Além de exaltar a figura da professora, fazendo questão de frisar que ela era negra, Carolina de Jesus conta também que a mestra lhe emprestava “bons livros para ler”; dentre esses, ela cita a Bíblia, outro sobre a vida de santa Terezinha e livros escolares, que iam “transferindo-se de irmãos para irmãos” (IMS: CMJ Pi 001, - “Um Brasil para brasileiros”, F. 14). Na versão 1, a escritora diz que foi a professora, Dona Lanita, que lhe emprestou “A escrava Isaura” para leitura, informação extinta da versão 2 e 3, mas rememorada na anotação do diário de 1960, e, modificada na versão publicada como Diário de Bitita, na qual seu primeiro contato com um livro haveria sido feito por intermédio de uma vizinha. A importância dessa professora negra não aparece nas versões publicadas, estando apenas presente na versão 1. Então, parece que ao longo do contato com os seus “incentivadores”, a escritora passou a ser instruída a ressaltar os grandes feitos da cidade de Sacramento e de seus “patrocinadores”, como pode ser consultado nas anotações de seus diários após o encontro com Audálio Dantas, como Perpétua bem analisou (2015).

Entre outros exemplos, cita-se o acréscimo de Pisa que, corrompendo a lógica do original, desloca a passagem em que Carolina de Jesus cita a figura de outro professor fundador do colégio, no lugar de Dona Lanita, à entrada desse importante capítulo: (...) o professor era o senhor Halmilton Wilson, irmão do fundador do Colégio Allan Kardec. Quem

fundou o colégio foi o senhor Eurípedes Barsanulfo (JESUS, 2014, p.125). Este deslocamento realizado pela editora reforça a observação de que havia uma necessidade de demonstrar a influência fundamental desse segmento social na formação da escritora negra, reiterado mais uma vez pela segunda nota de rodapé que acompanha esse acréscimo demonstrando ao leitor francês, inclusive, sua vinculação desse público ao fenômeno Carolina de Jesus: Ce spirite français a connu une grande fortune au Brésil. Se adeptes se comptent par millons48 (JESUS, 1982, p.147).

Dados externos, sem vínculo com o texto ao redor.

-- ==== Sys2Proof/Tests/Slice0.lean ====
section
/-! SUPPORT. Tests: what the well-formedness checks refuse, the spec's worked examples on single operations, and for every statement
with hypotheses a state that meets them. -/

namespace Sys2Proof.Tests

open Sys2Proof.Machine

set_option Elab.async false

/-- At moment 0 no time passes, so `u` of a statement is the state itself. -/
theorem test_moment_zero (s : State) : s.advanceTo 0 = s := State.advanceTo_of_le (Nat.zero_le _)

/-- A state with fields set. -/
def flds (l : List (Fld × Nat)) (s : State) : State := l.foldl (fun s e => s.setFld e.1 e.2) s

/-- A state at a moment. -/
def atMoment (n : Nat) (s : State) : State := { s with now := n }

/-- Flint's service runs and nothing has been set up. -/
def served : State := { State.reset with pins := { State.reset.pins with phase := .running, perst := false } }

/-- The lock is set, so the host reaches the registers. -/
def locked : State := { served with regs := [(Reg.secLock, 1), (Reg.secBootStat, 2)] }

theorem bootStat_reset {w : Word} (hw : w.toNat % 64 ≠ 0) : Reg.resetWord Reg.secBootStat ≠ w := by
  rintro rfl
  have e : Reg.resetWord Reg.secBootStat
      = BitVec.ofNat 32 (Config.fusedMinSvn.toNat * 2 ^ 8 + (if Config.fusedOwner.isSome then 2 ^ 6 else 0)) := rfl
  rw [e, BitVec.toNat_ofNat] at hw
  split at hw <;> omega

theorem test_meets_sound : Sound State.reset ∧ Sound served ∧ Sound locked := by
  refine ⟨⟨rfl, by decide, fun _ _ => rfl⟩, ⟨rfl, by decide, fun _ _ => rfl⟩, ⟨?_, by decide, ?_⟩⟩
  · have h : Reg.resetWord Reg.secBootStat ≠ 2#32 := bootStat_reset (by decide)
    simp only [locked, SMap.wf, SMap.wfFrom, Bool.and_eq_true, decide_eq_true_eq, Bool.and_true]
    exact ⟨⟨by decide, by decide⟩, by decide, h.symm⟩
  · rintro o (rfl | rfl | rfl | rfl | rfl) <;> rfl

/-- A master of its domain that times its own ticks, in a stratum that began at moment 0. -/
def ticking (source role : Nat) (l : List (Fld × Nat)) (b : Quarry → Quarry) : State :=
  let s := flds ([(Fld.run, 1), (Fld.source, source), (Fld.role, role)] ++ l) locked
  s.setQuarry 0 (b { s.quarry 0 with opened := true, period := 100, minGap := 90 })

/-! ## Witnesses: registers and strata -/

theorem test_meets_idle : State.reset.pending = [] ∧ locked.pending = []
    ∧ (let u := locked.advanceTo 1
       (∀ p < 16, u.carries p = false) ∧ u.fos.epoch = none ∧ u.fos.fill = none ∧ u.fos.arriving = [] ∧ u.coll.held = []
        ∧ u.coll.xfers = [] ∧ u.err.screen = []) := by decide +kernel

theorem test_meets_reaches : Reaches State.reset State.reset.idle := .tail (.refl _) rfl
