-- ==== Sys2Proof/WellFormed.lean ====
section
/-! DEFINITION. WellFormed: the bounds on operands that their types do not already state. An operand out of these bounds
cannot come from the lines of the part. -/

namespace Sys2Proof

/-- The bits of the longest frame, a DEMAND (R127). -/
def longestFrame : Nat := 38

/-- The time in µs at which a dominant line is reported stuck and its length is no longer measured (R124, R135). -/
def stuckUs : Nat := 20000

/-- A command's operands lie within what the lines can show: a lost bit is a bit of some frame, and the length of a dominant
interval is measured up to the stuck point only. -/
def WellFormed : Instr → Bool
  | .arbitrationLost b => decide (b < longestFrame)
  | .zeroCross _ dominant => decide (dominant ≤ stuckUs)
  | _ => true

end Sys2Proof
end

Na sequência vem a história da contribuição filantrópica da “utilitaríssima Dona Maria Leite”, passagem que não está na versão 1, e que na versão 2 está marcadamente sinalizada com ajustes e confirmações da ortografia, evidenciando uma segunda leitura mais cuidadosa diferente do próprio texto, talvez porque Carolina de Jesus tivesse optado por seguir essa segunda versão e estivesse no ato de preparação da versão 3. Na segunda versão aparecem dois dados intrigantes, o acréscimo da palavra: “esquecer” e a utilização do advérbio latino “sic”, demonstrando assim uma possível preocupação com a elevação da imagem de Dona Maria Leite, uma personagem histórica em Sacramento, reutilizada na publicação:

Quem insistiu com a minha mãe para enviar-me a escola foi a ^utilitarís sima^ Dona Maria Leite Ela residia em ^Chapadão^ e visitava a cidade de ^Sacramento^ uma vez, pór ano. ^Sua^ visita anual, era para assistir a ^s eção^ espírìta em comemoração ao ^aniversário / +esquecer+/ do falecimento do saudoso Eurípedes Barsonulfo. O que eu achava interesante é que a Dona Maria Lêite nos dava ^livros^ nóvos e róupas novas para nos estimular e nos deixar vaidosós. O que eu adimirava é que Dona Maria Lêite, não auxiliaria os brancos +a+ irem para a escola. Auxiliava só os prêtós. ^Para^ nós incentivar, ela nos dizia: Eu gosto dos prêtos: Sabem que eu queria ser preta! E pedia a §a§ a +nós+ para ^+lermos+^ para ela ouvir. Minha mãe era tímida e dizia que os negros devem obedecer aos brancos, isto é, quando o branco tem sabedoria _sic_. por isso ela deveria enviar-me à escola para obedecer a Dona Maria Lêite. (FBN: Caderno 6 - “Poesias e textos autobiográficos”, FTG s/n)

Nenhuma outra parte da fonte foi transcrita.